A softener composition comprising a polymer compound (A) having a monomer (a) represented by the following general formula (1) as a structural unit.

[Wherein, R ¹ represents a hydrogen atom or a methyl group. X is a group represented by —CON (R ² ) R ³ , —CH ₂ NHCON (R ⁴ ) R ⁵ or —CH ₂ NHCOOR ⁶ , and R ² and R ³ are each independently a hydrogen atom or carbon number. The alkyl group having 1 to 4 or the hydroxyalkyl group having 1 to 3 carbon atoms, R ⁴ , R ⁵ and R ⁶ are each independently a hydrogen atom or an alkyl group having 1 to 4 carbon atoms. ] The polymer (A) is a monomer (b) further comprising a monomer (b1) represented by the general formula (2) and / or a monomer (b2) represented by the general formula (3) And a softener composition according to claim 1, which is a polymer compound having the monomer (c) represented by the general formula (4) as a structural unit.

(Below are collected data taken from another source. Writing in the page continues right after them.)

-- ==== Sys2Proof/Word.lean ====
section
/-! DEFINITION. The bit vectors of the core: what the spec treats as bits, and nothing else. -/

namespace Sys2Proof

/-- A stack value and an operand: 64 bits, two's complement (00_scope.md R5 `XLEN`, 42_arithmetic.md R100). -/
abbrev Value := BitVec 64

/-- An instruction word: 72 bits (30_encoding.md R51). -/
abbrev InstrWord := BitVec 72

/-- The opcode field of an instruction word: 8 bits (30_encoding.md R51). -/
abbrev Opcode := BitVec 8

/-- The instruction pointer's 64 bits (10_state.md R14). -/
abbrev InstrIndex := BitVec 64

/-- `INT64_MIN` of 00_scope.md R6, as a 64-bit vector. -/
abbrev int64Min : Value := 0x8000000000000000#64

/-- `INT64_MAX` of 00_scope.md R6, as a 64-bit vector. -/
abbrev int64Max : Value := 0x7FFFFFFFFFFFFFFF#64

end Sys2Proof
end

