-- ==== Sys2Proof/Machine/Push.lean ====
section
/-! DEFINITION. Stack data movement (41_push.md): PUSH, the one instruction that makes the stack grow (R91). -/

namespace Sys2Proof.Machine

/-- PUSH v (41_push.md R90): the capacity check `size = C` comes before the write. -/
def execPush (v : Value) (s : State) : Result :=
  if s.size = s.capacity then raise .stackOverflow s else complete (s.pushCell v).advance

end Sys2Proof.Machine
end

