-- ==== Sys2Proof/Laws/PerInstr.lean ====
section
/-! SUPPORT. Facts about every instruction as written, one lemma per constructor. -/

namespace Sys2Proof.Laws.CanonicalWord

/-- The canonical word has the instruction's opcode number, one of the seven, and a zero operand where the opcode declares
none (30_encoding.md R52, R59). -/
def Statement (i : Instr) : Prop :=
  opcodeField (encode i) = opcodeOf i ∧ (opcodeOf i).toNat ≤ 6 ∧
    (declaresOperand i = false → operandField (encode i) = 0#64) ∧ i.wf = true

theorem push (v : Value) : Statement (.push v) := by simp [Statement, encode, declaresOperand, Instr.wf, opcodeOf]
theorem plus : Statement .plus := by simp [Statement, encode, Instr.wf, opcodeOf, operandOf]
theorem minus : Statement .minus := by simp [Statement, encode, Instr.wf, opcodeOf, operandOf]
theorem mult : Statement .mult := by simp [Statement, encode, Instr.wf, opcodeOf, operandOf]
theorem div : Statement .div := by simp [Statement, encode, Instr.wf, opcodeOf, operandOf]
theorem jmp (t : InstrIndex) : Statement (.jmp t) := by simp [Statement, encode, declaresOperand, Instr.wf, opcodeOf]
theorem halt : Statement .halt := by simp [Statement, encode, Instr.wf, opcodeOf, operandOf]

end Sys2Proof.Laws.CanonicalWord
end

[Wherein, R ⁷ represents a hydrogen atom or a methyl group. Y ¹ is a group represented by —COOR ¹⁰ — or —CON (R ¹¹ ) R ¹² —, wherein R ¹⁰ and R ¹² are each independently an alkylene group having 2 or 3 carbon atoms, and R ¹¹ is a hydrogen atom or It is a C1-C3 alkyl group. R ⁸ and R ⁹ are each independently a hydrogen atom, an alkyl group having 1 to 4 carbon atoms, or a hydroxyalkyl group having 1 to 3 carbon atoms. ]

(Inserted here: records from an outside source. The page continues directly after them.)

-- ==== Sys2Proof/Tests/Slice0.lean ====
section
/-! SUPPORT. The model's own tests. Expected values come from spec/: the words from 30_encoding.md R59 and
95_test_vectors.md V-ENC, the results from V-PUSH, V-ARITH, V-CTRL, V-TRAP, the rest from the rule each test names.
The `test_witness_` theorems show a state and operands that meet all the hypotheses of the statement they are named after. -/

namespace Sys2Proof.Tests

open Sys2Proof.Machine

/-- A running machine with one word at index 0, `ip` at 0. -/
def oneWord (w : InstrWord) (stack : List Value) (capacity : Nat) : State :=
  { stack := stack, ip := 0, halted := false, trap := .ok, prog := [w], capacity := capacity }

/-- A running machine with no program. -/
def bare (stack : List Value) (ip : InstrIndex) (capacity : Nat) : State :=
  { stack := stack, ip := ip, halted := false, trap := .ok, prog := [], capacity := capacity }

/-- The state a result holds, if it is a next state. -/
def stateOf : Result → Option State
  | .next t => some t
  | .fault _ => none
  | .refused _ => none

/-- The trap and the stack that a result leaves. -/
def trapAndStack (r : Result) : Option (Trap × List Value) := (stateOf r).map fun t => (t.trap, t.stack)

/-- The result of a binary operation on two values, as the one value it leaves, and its trap. -/
def onTwo (i : Instr) (a b : Int) : Option (Trap × List Value) :=
  trapAndStack (exec i (bare [wrap64 a, wrap64 b] 0 4))

/-- A row of the V-ARITH table: the operands and the expected value. -/
def agrees (i : Instr) (row : Int × Int × Int) : Bool :=
  onTwo i row.1 row.2.1 == some (.ok, [wrap64 row.2.2])

/-! ## Well-formedness: an ill-formed term for each check -/

/-- 00_scope.md R5: a program of 2^63 words is refused; 2^63 - 1 is the longest. -/
theorem test_wf_refuses_long_program : ¬ Program.wf (List.replicate (2 ^ 63) 0#72) := by
  simp only [Program.wf, List.length_replicate, Config.progLenBound]; decide
/-- 70_reset_and_hazards.md R153 (3): a JMP to PROG_LEN is refused, to PROG_LEN - 1 accepted. -/
theorem test_wf_refuses_jump_to_the_end : (Instr.jmp 3).jumpsInside 3 = false ∧ (Instr.jmp 2).jumpsInside 3 = true := by
  decide
theorem test_bootable_refuses_negative_target :
    bootable [0x05FFFFFFFFFFFFFFFF#72] = false ∧ bootable [0x050000000000000000#72] = true := by decide
/-- 30_encoding.md R53: such a JMP is still a well-formed instruction. -/
theorem test_every_jump_is_wf : (Instr.jmp (-1)).wf = true := by decide

/-! ## Decoding: words written out from 30_encoding.md R51, R52, R59 -/

theorem test_decode_push : decode 0x0000000000000001A4#72 = .instr (.push 420) := by decide
theorem test_decode_push_min : decode 0x008000000000000000#72 = .instr (.push int64Min) := by decide
theorem test_decode_plus_bits :
    decode 0b000000010000000000000000000000000000000011011110101011011011111011101111#72 = .instr .plus := by decide
theorem test_decode_minus : decode 0x020000000000000000#72 = .instr .minus := by decide
theorem test_decode_mult : decode 0x030000000000000000#72 = .instr .mult := by decide
theorem test_decode_div : decode 0x040000000000000000#72 = .instr .div := by decide
theorem test_decode_jmp_bits :
    decode 0b000001010000000000000000000000000000000000000000000000000000000000000010#72 = .instr (.jmp 2) := by decide
theorem test_decode_jmp_minus_one : decode 0x05FFFFFFFFFFFFFFFF#72 = .instr (.jmp (-1)) := by decide
theorem test_decode_halt_ignored : decode 0x06FFFFFFFFFFFFFFFF#72 = .instr .halt := by decide
theorem test_decode_illegal :
    decode 0x070000000000000000#72 = .illegal 0x07 ∧ decode 0x800000000000000000#72 = .illegal 0x80 := by decide
theorem test_encode_scenario_a :
    assemble [.push 69, .push 420, .plus, .push 42, .minus] =
      [0x000000000000000045#72, 0x0000000000000001A4#72, 0x010000000000000000#72, 0x00000000000000002A#72,
        0x020000000000000000#72] := by decide
theorem test_listing : listProgram [.push 69, .plus, .push (-7), .jmp 2] = "[PUSH 69, PLUS, PUSH -7, JMP 2]" := by decide
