-- ==== Sys2Proof/Machine/KV.lean ====
section
/-! DEFINITION. Sparse tables: a table keyed by a number is a list of (key, value) pairs in one canonical form: keys strictly
rising, and no pair whose value is what an unlisted key reads as. Equal tables are then equal data. -/

namespace Sys2Proof

/-- A sparse table. -/
abbrev KV (α : Type) := List (Nat × α)

namespace KV

variable {α : Type}

/-- The value listed at key `k`, or `d`, what an unlisted key reads as. -/
def get (d : α) (k : Nat) : KV α → α
  | [] => d
  | e :: m => if e.1 = k then e.2 else get d k m

/-- Remove key `k`. -/
def del (k : Nat) (m : KV α) : KV α := m.filter (fun e => e.1 ≠ k)

/-- Insert a pair at its place in the rising order. -/
def ins (k : Nat) (v : α) : KV α → KV α
  | [] => [(k, v)]
  | e :: m => if k < e.1 then (k, v) :: e :: m else e :: ins k v m

/-- Write `v` at key `k`; a value equal to `d` removes the entry. -/
def put [DecidableEq α] (d : α) (k : Nat) (v : α) (m : KV α) : KV α :=
  if v = d then del k m else ins k v (del k m)

/-- Apply `f` to the value at key `k`. -/
def upd [DecidableEq α] (d : α) (k : Nat) (f : α → α) (m : KV α) : KV α :=
  put d k (f (get d k m)) m

/-- Remove every key from `lo` up to, not including, `hi`. -/
def clear (lo hi : Nat) (m : KV α) : KV α := m.filter (fun e => !(decide (lo ≤ e.1) && decide (e.1 < hi)))

/-- The canonical form: keys strictly rising, no entry equal to `d`. -/
abbrev wf [DecidableEq α] (d : α) (m : KV α) : Prop :=
  m.Pairwise (fun a b => a.1 < b.1) ∧ ∀ e ∈ m, e.2 ≠ d

end KV

/-- What a byte of HBM that nothing has written reads as: 0 (R280, R160: the module writes zero to a range before any owner
reads it). DEDUCED, log entry 7. -/
abbrev unlistedByte : Byte := 0

/-- Bytes of a memory: a sparse table of bytes. -/
abbrev Memory := KV Byte

/-- The canonical form of a memory. -/
abbrev Memory.wf (m : Memory) : Prop := KV.wf unlistedByte m

/-- Read one byte. -/
def Memory.read (m : Memory) (a : Nat) : Byte := KV.get unlistedByte a m

/-- Write one byte. -/
def Memory.write (m : Memory) (a : Nat) (b : Byte) : Memory := KV.put unlistedByte a b m

/-- Write bytes at rising addresses from `a`. -/
def Memory.writeBytes (m : Memory) (a : Nat) : List Byte → Memory
  | [] => m
  | b :: bs => Memory.writeBytes (Memory.write m a b) (a + 1) bs

/-- Read `n` bytes at rising addresses from `a`. -/
def Memory.readBytes (m : Memory) (a n : Nat) : List Byte := (List.range n).map (fun i => Memory.read m (a + i))

/-- Write zero to the bytes from `lo` up to, not including, `hi`. -/
def Memory.zero (m : Memory) (lo hi : Nat) : Memory := KV.clear lo hi m

end Sys2Proof
end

[Wherein R ¹³ represents a hydrogen atom or a methyl group. Y ² is a group represented by —COOR ¹⁷ — or —CON (R ¹⁸ ) R ¹⁹ —, wherein R ¹⁷ and R ¹⁹ are each independently an alkylene group having 2 or 3 carbon atoms, and R ¹⁸ is a hydrogen atom or It is a C1-C3 alkyl group. R ¹⁴ , R ¹⁵ and R ¹⁶ are each independently an alkyl group having 1 to 4 carbon atoms or a hydroxyalkyl group having 1 to 3 carbon atoms. n is an integer of 1 to 3, and X ⁿ⁻ is an n-valent halogen ion or anionic group. ]

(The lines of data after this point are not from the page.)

/-- Trace of a hub (R372-R377). `staged` holds the packets that wait for a block; `lost` and `lastTick` give for
a stream the packets lost since its last OVERFLOW and the tick of its last packet sent; `unreported` are those lost since the last
TRACE_OVERFLOW event. `portOut` are the words that the parallel port has carried, each with its TRACE_CTL (R371). -/
structure TrcSt where
  staged : List StreamRec := []
  lost : KV Nat := []
  lastTick : KV Nat := []
  produced : Word32 := 0
  disabled : Bool := false
  overflowMs : Option Nat := none
  unreported : Nat := 0
  bseq : KV Nat := []
  rseq : KV Nat := []
  portOut : List (Bool × Word32) := []
  schedNonce : KV (BitVec 64) := []
  deriving DecidableEq, Repr

/-- A state entry of a trigger program (R363). -/
structure TrigState where
  cond : Nat
  arg : Nat
  next : Nat
  fire : Bool
  count : Nat
  deriving DecidableEq, Repr

/-- A trigger unit (R362-R364). -/
structure TrigUnit where
  design : Option Nat := none
  cmp : Nat := 0
  out : Nat := 0
  threshold : Nat := 0
  value : BitVec 256 := 0
  mask : BitVec 256 := 0
  states : List TrigState := []
  signals : List Nat := []
  state : Nat := 0
  counter : Nat := 0
  fired : Bool := false
  prev : BitVec 256 := 0
  deriving DecidableEq, Repr

/-- A trace range (R374). -/
structure TraceRange where
  design : Option Nat := none
  mode : Nat := 0
  space : Nat := 0
  place : Nat := 0
  ops : Nat := 0
  low : Nat := 0
  high : Nat := 0
  deriving DecidableEq, Repr

/-- States of a time view (TIM_VIEW_STATUS). -/
inductive ViewState where
  | disabled | running | acquiring | locked | holdover | refused
  deriving DecidableEq, Repr

/-- A time view of 0-5 (R380-R388), or of 6 and 7 (R386: `v0`, `r0`, `inc`). Times are in 2^-32 ns. -/
structure View where
  rate : Int := 0
  offset : Int := 0
  state : ViewState := .disabled
  stepped : Bool := false
  master : Nat := 0
  port : Nat := 0
  hasMaster : Bool := false
  best : Option Dataset := none
  lastOffset : Int := 0
  delays : List Int := []
  syncs : List (Int × Int) := []
  reqAt : Option (Nat × Int) := none
  seq : BitVec 16 := 0
  v0 : Int := 0
  r0 : Int := 0
  inc : Nat := 0
  deriving DecidableEq, Repr

/-- A launch entry (R389). -/
structure Launch where
  tenant : Bool
  kind : Nat
  view : Nat
  lines : Nat
  message : Bool
  time : Nat
  partition : Nat
  ring : RingNo
  tag : Tag
  armed : Bool
  deriving DecidableEq, Repr

/-- A TRIG line at a hub (R394-R396): last accepted edge and its stamp in view 0, edges acted on and not yet counted, end of this hub's pulse. -/
structure Line where
  last : Option Nat := none
  stamp : Option Int := none
  edges : List Nat := []
  pulseEnd : Option Nat := none
  deriving DecidableEq, Repr

/-- Time of a hub (17_time.md). `marks` are the TRIG messages that wait for a commit: design tag, sender, unit, event time (R365). -/
structure TimeSt where
  raw : BitVec 96 := 0
  views : KV View := []
  frac : KV Word32 := []
  launches : KV (Option Launch) := []
  lines : KV Line := []
  sysclk : Bool := false
  osc : Nat := 0
  oscFailed : Bool := false
  marks : List (Nat × Nat × Nat × BitVec 64) := []
  deriving DecidableEq, Repr

/-- A physical Bench (R57-R62): physical cells failed, what the two spares carry (BENCH_SPARE coding),
retirement, the clock plus 1 at the last reload of each physical cell. -/
structure BenchSt where
  failed : List Nat := []
  spare0 : Nat := 0x7F
  spare1 : Nat := 0x7F
  retired : Bool := false
  reloads : KV Nat := []
  deriving DecidableEq, Repr

/-- A march under way (R135): 0 DESTRUCTIVE, 1 PRESERVING. -/
structure March where
  run : Nat
  design : Option Nat
  deriving DecidableEq, Repr

/-- A physical Cabinet. `spareBench` is the logical Bench that physical Bench 16 carries; `corrected` the words whose last read was
corrected (R134). -/
structure PhysCab where
  failed : Bool := false
  march : Option March := none
  marchFailed : Bool := false
  failBank : Nat := 0
  failWord : Nat := 0
  corrected : List Nat := []
  repairDue : Bool := false
  spareBench : Option Nat := none
  benches : KV BenchSt := []
  drift : BitVec 16 := 0
  measured : Bool := false
  lastPass : Nat := 0
  configBad : Bool := false
  deriving DecidableEq, Repr
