/-- Check 2 of R296: the layout of R293, and the length given equals LENGTH. -/
def imgLayout (l : List Byte) (given : Nat) : Bool :=
  let len := rd l 8 4
  let hf := imgHf l
  decide (rd l 0 4 = 0x3142574C) && decide (rd l 4 2 = 1) && decide (rd l 6 2 = 0x100) && decide (len = l.length)
  && decide (len = given) && decide (len % 64 = 0) && decide (len ≤ 0x400000) && decide (384 ≤ len)
  && decide (rd l 14 1 ≤ 3) && decide (rd l 15 1 < 32) && decide (rd l 18 1 < 16) && decide (field (rd l 19 1) 4 3 = 0)
  && decide (rd l 20 4 = 0) && decide (rd l 48 208 = 0) && decide (rd l (len - 32) 32 = 0)
  && sectOk len 0x200000 (imgSb l) && sectOk len 0x40000 (imgFc l)
  && (if hf.2 = 0 then decide (hf.1 = 0) else sectOk len 0x40000 hf && sectApart hf (imgSb l) && sectApart hf (imgFc l))
  && sectApart (imgSb l) (imgFc l)

/-- The first check of R296 that an image fails. -/
def State.imgFail (s : State) (l : List Byte) (given : Nat) (readOk : Bool) : Option Nat :=
  let len := rd l 8 4
  if (s.base.inForce.isSome && s.mode.mode != .service)
      || !(s.sec.lifecycle == .vendor || s.sec.lifecycle == .field || s.sec.lifecycle == .returned) then some 1
  else if imgLayout l given = false then some 2
  else if s.base.revoked.getLsbD (rd l 14 1) then some 3
  else if Config.ecdsaVerify (Config.signer (rd l 14 1)) (Config.sha384 (l.take (len - 128))) ((l.drop (len - 128)).take 96) = false then some 4
  else if rd l 12 2 < s.base.svnMin.toNat then some 5
  else if s.id.stepping.toNat < rd l 16 1 ∨ rd l 17 1 < s.id.stepping.toNat ∨ bitAt (rd l 18 1) s.grade = false then some 6
  else if readOk = false then some 7
  else none

/-! ### Ports and guests follow their registers (R292, R298) -/

/-- Whether a Velvin Link port may run: before a base image is in force only port 0 of HUB-A, for chain loading (R196, R292). -/
def State.portAllowed (s : State) (c : Ch) (p : Nat) : Bool := s.base.inForce.isSome || (p == 0 && c == .a)

/-- Whether a port runs as its register says (R194, R292). -/
def State.portEnabled (s : State) (c : Ch) (p : Nat) : Bool := bitAt (s.reg .vlPortCtrl c [p]).toNat 0 && s.portAllowed c p

/-- The ports and guests of a hub that their registers had enabled come up as a base image comes into force (R292, R298). -/
def State.wakeHub (s : State) (c : Ch) : State :=
  let s := (List.range 8).foldl (fun s p =>
    if bitAt (s.reg .vlPortCtrl c [p]).toNat 0 ∧ (s.port c p).state = .disabled then s.modPort c p fun x => { x with state := .acquire } else s) s
  if s.id.variantG ∧ bitAt (s.reg .vfGuestCtrl c []).toNat 30 ∧ (s.ch c).guest.rails = false then
    (s.modGuest c fun g => { g with rails := true, failed := false }).linkUpAgain c [11]
  else s
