-- ==== Sys2Proof/Machine/Rings.lean ====
section
/-! DEFINITION. Rings (R230-R235, R241, R276): register accesses of the host port, enabling and disabling rings, doorbells,
the checks of a descriptor, and the moderation timer. -/

namespace Sys2Proof.Machine

open Sys2Proof

/-! ### Retained completions (R227) -/

/-- Post what the retention store holds for a completion ring while it has room; how many went. -/
def State.flushList (s : State) (arb : Ch) (r : RingNo) : List Retained → State × Nat
  | [] => (s, 0)
  | e :: es =>
    if e.arb = arb ∧ e.cring = r ∧ s.cplRoom r then
      let x := State.flushList (s.putCpl r e.cpl e.receipt) arb r es
      (x.1, x.2 + 1)
    else
      let s := s.modHost fun h => { h with retention := h.retention ++ [e] }
      State.flushList s arb r es

/-- Post what one arbiter retains for a ring, and write COMPLETIONS_POSTED when there was any (R227). -/
def State.flushArb (s : State) (r : RingNo) (arb : Ch) : State :=
  let l := s.host.retention
  let x := State.flushList (s.modHost fun h => { h with retention := [] }) arb r l
  if x.2 = 0 then x.1 else x.1.hubEvent arb 0x0006 [r, x.2]

/-- Post the retained completions of a completion ring, as far as it has room: the store of HUB-A's arbiter, then that of HUB-B's (R227, R244).
Any other ring has none. -/
def State.flush (s : State) (r : RingNo) : State := if isCplRing r then [Ch.a, Ch.b].foldl (fun s arb => s.flushArb r arb) s else s

/-! ### Finding and writing registers (R13, R228-R230) -/

/-- Where an offset lies: the domain's channel and the offset within the domain's window. -/
def windowOf (off : Nat) : Ch × Nat :=
  if 0x1000000 ≤ off then (.a, off - 0x1000000)
  else if 0xC00000 ≤ off then (.a, off)
  else if 0x800000 ≤ off then (.b, off - 0x800000) else if 0x400000 ≤ off then (.a, off - 0x400000) else (.a, off)

/-- Whether a domain's registers answer at an offset. -/
def domAt (d : RegDom) (off : Nat) : Bool :=
  match d with
  | .host => decide (off < 0x300000)
  | .config => decide (0x1000000 ≤ off)
  | _ => decide (0x400000 ≤ off) && decide (off < 0xC00000)

/-- The register at an offset, with its channel and indices; none where none is defined (R228, R63). -/
def findReg (twoCh : Bool) (off : Nat) : Option (Reg × Ch × List Nat) :=
  let w := windowOf off
  if !twoCh && decide (w.1 = .b) then none else
  Reg.all.findSome? fun r =>
    if domAt r.row.dom off && decide (r.row.base ≤ w.2) then
      match splitDims r.row.dims (w.2 - r.row.base) with
      | some idx => if !twoCh && (r == .secRangeBase || r == .secRangeLen || r == .secRangeCtrl) && idx.head? == some 1 then none
                    else some (r, w.1, idx)
      | none => none
    else none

[Wherein, R ²⁰ represents a hydrogen atom or a methyl group. Z is a group represented by —O—CO—R ²¹ , —COO—R ²² or —CON (R ²³ ) R ²⁴ , and each of R ²¹ , R ²² and R ²⁴ independently has 8 to 24 carbon atoms. A linear or branched alkyl group, R ²³ is a hydrogen atom or an alkyl group having 1 to 3 carbon atoms. ]   The high molecular compound (A) is a high molecular compound having a monomer (d) having a vinyl group as a constituent unit other than the monomers (a), (b) and (c). The softener composition as described.   The polymer compound (A) is based on the weight of (A) and the monomer (a) is 1 to 40% by weight, (b) is 1 to 30% by weight and (c) is 50 to 90% by weight. The softener composition according to claim 2 or 3, which is a polymer compound constituted.   The softening agent composition according to any one of claims 1 to 4, wherein the polymer compound (A) has a weight average molecular weight of 1,000 to 100,000.   Furthermore, the softening agent composition in any one of Claims 1-5 formed by containing a cationic surfactant (B). Furthermore, the softness | flexibility in any one of Claims 1-6 containing 1 or more types chosen from the group which consists of a nonionic surfactant (C), a hydrophilic solvent (D), and a water-soluble inorganic salt (E). Agent composition.